/-- A handler run changes one bit of one register at most: the bound step pin's STATE bit (R163). -/
theorem afterTick_bit_other {s : State} {a : Addr} {k : Nat}
    (h : ∀ b B, s.bound = some b → s.gen b = some B → isStepping B.remainingTicks = true →
      ¬(B.stepCap.state = a ∧ B.stepCap.bit.val = k)) :
    (s.afterTick.mem.read a).getLsbD k = (s.mem.read a).getLsbD k := by
  rcases s.afterTick_cases with e | ⟨b, B, hb, hB, hs, e⟩
  · rw [e]
  · rw [e, setTicks_mem, setMem_mem, Memory.read_write]
    split
    · subst a
      have hk : B.stepCap.bit.val ≠ k := fun e => h b B hb hB hs ⟨rfl, e⟩
      simp [toggleBits, PinCap.mask, BitVec.getLsbD_twoPow, hk]
    · rfl

theorem afterTick_memory {s : State} (hr : s.HandlerReady) (h : s.MemoryBuilt) : s.afterTick.MemoryBuilt := by
  rcases s.afterTick_cases with e | ⟨b, B, hb, hB, -, e⟩
  · rw [e]; exact h
  · obtain ⟨B', hB', hs⟩ := hr b hb
    obtain rfl : B' = B := by simpa [hB] using hB'.symm
    unfold MemoryBuilt
    simp only [e, setTicks_mem, setMem_mem, setTicks_params, setMem_params]
    refine ⟨Memory.wf_write h.1 _ _, fun c hc => ?_⟩
    rcases Memory.mem_write hc with hc | hc
    · rw [hc]; exact hs
    · exact h.2 c hc

/-! ## What a boundary can do -/

/-- From s to t only events have happened, with n handler runs. -/
structure Cut (s t : State) (n : Nat) : Prop where
  params : t.params = s.params
  ie : t.ie = s.ie
  groups : t.groups = s.groups
  bound : t.bound = s.bound
  status : t.status = s.status
  result : t.result = s.result
  cmds : t.cmds = s.cmds
  draws : t.draws = s.draws
  place : t.cp.k = s.cp.k
  running : t.timer.running = s.timer.running
  period : t.timer.period = s.timer.period
  handler : t.timer.handler = s.timer.handler
  gen : ∀ i, t.gen i = if s.bound = some i then (s.gen i).map (Generator.lowered n) else s.gen i
  bit : ∀ a k, (∀ b B, s.bound = some b → s.gen b = some B → isStepping B.remainingTicks = true →
    ¬(B.stepCap.state = a ∧ B.stepCap.bit.val = k)) → (t.mem.read a).getLsbD k = (s.mem.read a).getLsbD k
  idle : n = 0 → t.mem = s.mem ∧ t.spg = s.spg
  memory : s.HandlerReady → s.MemoryBuilt → t.MemoryBuilt
  masked : s.ie = false → n = 0 ∧ (s.timer.pending = true → t.timer.pending = true)
  stopped : s.timer.running = false →
    n ≤ 1 ∧ (s.timer.pending = false → n = 0 ∧ t.timer.pending = false) ∧ (n = 1 → t.timer.pending = false)
  latch : t.timer.pending = true → s.timer.pending = true ∨ s.timer.handler = some .dispatch
  unattached : s.timer.handler = none → n = 0 ∧ t.timer.pending = s.timer.pending

/-- A register no handler run writes. -/
theorem Cut.read {s t : State} {n : Nat} (c : Cut s t n) (a : Addr)
    (h : ∀ b B, s.bound = some b → s.gen b = some B → isStepping B.remainingTicks = true → B.stepCap.state ≠ a) :
    t.mem.read a = s.mem.read a :=
  BitVec.eq_of_getLsbD_eq fun k _ => c.bit a k fun b B hb hB hs e => h b B hb hB hs e.1

theorem Cut.group {s t : State} {n : Nat} (c : Cut s t n) (g : Index) : t.group g = s.group g := by
  unfold State.group; rw [c.groups]

/-- The bound instance stays ready. -/
theorem Cut.ready {s t : State} {n : Nat} (c : Cut s t n) (h : s.HandlerReady) : t.HandlerReady := by
  intro b hb
  rw [c.bound] at hb
  obtain ⟨B, hB, hs⟩ := h b hb
  refine ⟨B.lowered n, ?_, ?_⟩
  · rw [c.gen, if_pos hb, hB]; rfl
  · rw [c.params]; simpa using hs

theorem Cut.gen_some {s t : State} {n : Nat} (c : Cut s t n) {i : Index} {S : Generator} (h : s.gen i = some S) :
    ∃ k, t.gen i = some (S.lowered k) ∧ (s.bound ≠ some i → k = 0) ∧ (s.bound = some i → k = n) := by
  by_cases hb : s.bound = some i
  · exact ⟨n, by rw [c.gen, if_pos hb, h]; rfl, fun e => absurd hb e, fun _ => rfl⟩
  · exact ⟨0, by rw [c.gen, if_neg hb, h]; rfl, fun _ => rfl, fun e => absurd e hb⟩

theorem Cut.gen_none {s t : State} {n : Nat} (c : Cut s t n) {i : Index} (h : s.gen i = none) : t.gen i = none := by
  rw [c.gen]; split <;> simp [h]

theorem Generator.lowered_lowered (m n : Nat) (S : Generator) : (S.lowered m).lowered n = S.lowered (m + n) := by
  induction m generalizing S with
  | zero => simp
  | succ m ih =>
    rw [Nat.succ_add, Generator.lowered_succ, Generator.lowered_succ]
    by_cases h : isStepping S.remainingTicks = true
    · rw [if_pos h, if_pos h, ih]
    · rw [if_neg h, if_neg h, Generator.lowered_of_not_stepping]
      simpa using h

▶ [Work instruction] An unaltered transcription of all the data above is needed.

▶ [Solution to the exercise]
/-- A handler run changes one bit of one register at most: the bound step pin's STATE bit (R163). -/
theorem afterTick_bit_other {s : State} {a : Addr} {k : Nat}
    (h : ∀ b B, s.bound = some b → s.gen b = some B → isStepping B.remainingTicks = true →
      ¬(B.stepCap.state = a ∧ B.stepCap.bit.val = k)) :
    (s.afterTick.mem.read a).getLsbD k = (s.mem.read a).getLsbD k := by
  rcases s.afterTick_cases with e | ⟨b, B, hb, hB, hs, e⟩
  · rw [e]
  · rw [e, setTicks_mem, setMem_mem, Memory.read_write]
    split
    · subst a
      have hk : B.stepCap.bit.val ≠ k := fun e => h b B hb hB hs ⟨rfl, e⟩
      simp [toggleBits, PinCap.mask, BitVec.getLsbD_twoPow, hk]
    · rfl

theorem afterTick_memory {s : State} (hr : s.HandlerReady) (h : s.MemoryBuilt) : s.afterTick.MemoryBuilt := by
  rcases s.afterTick_cases with e | ⟨b, B, hb, hB, -, e⟩
  · rw [e]; exact h
  · obtain ⟨B', hB', hs⟩ := hr b hb
    obtain rfl : B' = B := by simpa [hB] using hB'.symm
    unfold MemoryBuilt
    simp only [e, setTicks_mem, setMem_mem, setTicks_params, setMem_params]
    refine ⟨Memory.wf_write h.1 _ _, fun c hc => ?_⟩
    rcases Memory.mem_write hc with hc | hc
    · rw [hc]; exact hs
    · exact h.2 c hc

/-! ## What a boundary can do -/

/-- From s to t only events have happened, with n handler runs. -/
structure Cut (s t : State) (n : Nat) : Prop where
  params : t.params = s.params
  ie : t.ie = s.ie
  groups : t.groups = s.groups
  bound : t.bound = s.bound
  status : t.status = s.status
  result : t.result = s.result
  cmds : t.cmds = s.cmds
  draws : t.draws = s.draws
  place : t.cp.k = s.cp.k
  running : t.timer.running = s.timer.running
  period : t.timer.period = s.timer.period
  handler : t.timer.handler = s.timer.handler
  gen : ∀ i, t.gen i = if s.bound = some i then (s.gen i).map (Generator.lowered n) else s.gen i
  bit : ∀ a k, (∀ b B, s.bound = some b → s.gen b = some B → isStepping B.remainingTicks = true →
    ¬(B.stepCap.state = a ∧ B.stepCap.bit.val = k)) → (t.mem.read a).getLsbD k = (s.mem.read a).getLsbD k
  idle : n = 0 → t.mem = s.mem ∧ t.spg = s.spg
  memory : s.HandlerReady → s.MemoryBuilt → t.MemoryBuilt
  masked : s.ie = false → n = 0 ∧ (s.timer.pending = true → t.timer.pending = true)
  stopped : s.timer.running = false →
    n ≤ 1 ∧ (s.timer.pending = false → n = 0 ∧ t.timer.pending = false) ∧ (n = 1 → t.timer.pending = false)
  latch : t.timer.pending = true → s.timer.pending = true ∨ s.timer.handler = some .dispatch
  unattached : s.timer.handler = none → n = 0 ∧ t.timer.pending = s.timer.pending

/-- A register no handler run writes. -/
theorem Cut.read {s t : State} {n : Nat} (c : Cut s t n) (a : Addr)
    (h : ∀ b B, s.bound = some b → s.gen b = some B → isStepping B.remainingTicks = true → B.stepCap.state ≠ a) :
    t.mem.read a = s.mem.read a :=
  BitVec.eq_of_getLsbD_eq fun k _ => c.bit a k fun b B hb hB hs e => h b B hb hB hs e.1

theorem Cut.group {s t : State} {n : Nat} (c : Cut s t n) (g : Index) : t.group g = s.group g := by
  unfold State.group; rw [c.groups]

/-- The bound instance stays ready. -/
theorem Cut.ready {s t : State} {n : Nat} (c : Cut s t n) (h : s.HandlerReady) : t.HandlerReady := by
  intro b hb
  rw [c.bound] at hb
  obtain ⟨B, hB, hs⟩ := h b hb
  refine ⟨B.lowered n, ?_, ?_⟩
  · rw [c.gen, if_pos hb, hB]; rfl
  · rw [c.params]; simpa using hs

theorem Cut.gen_some {s t : State} {n : Nat} (c : Cut s t n) {i : Index} {S : Generator} (h : s.gen i = some S) :
    ∃ k, t.gen i = some (S.lowered k) ∧ (s.bound ≠ some i → k = 0) ∧ (s.bound = some i → k = n) := by
  by_cases hb : s.bound = some i
  · exact ⟨n, by rw [c.gen, if_pos hb, h]; rfl, fun e => absurd hb e, fun _ => rfl⟩
  · exact ⟨0, by rw [c.gen, if_neg hb, h]; rfl, fun _ => rfl, fun e => absurd e hb⟩

theorem Cut.gen_none {s t : State} {n : Nat} (c : Cut s t n) {i : Index} (h : s.gen i = none) : t.gen i = none := by
  rw [c.gen]; split <;> simp [h]

theorem Generator.lowered_lowered (m n : Nat) (S : Generator) : (S.lowered m).lowered n = S.lowered (m + n) := by
  induction m generalizing S with
  | zero => simp
  | succ m ih =>
    rw [Nat.succ_add, Generator.lowered_succ, Generator.lowered_succ]
    by_cases h : isStepping S.remainingTicks = true
    · rw [if_pos h, if_pos h, ih]
    · rw [if_neg h, if_neg h, Generator.lowered_of_not_stepping]
      simpa using h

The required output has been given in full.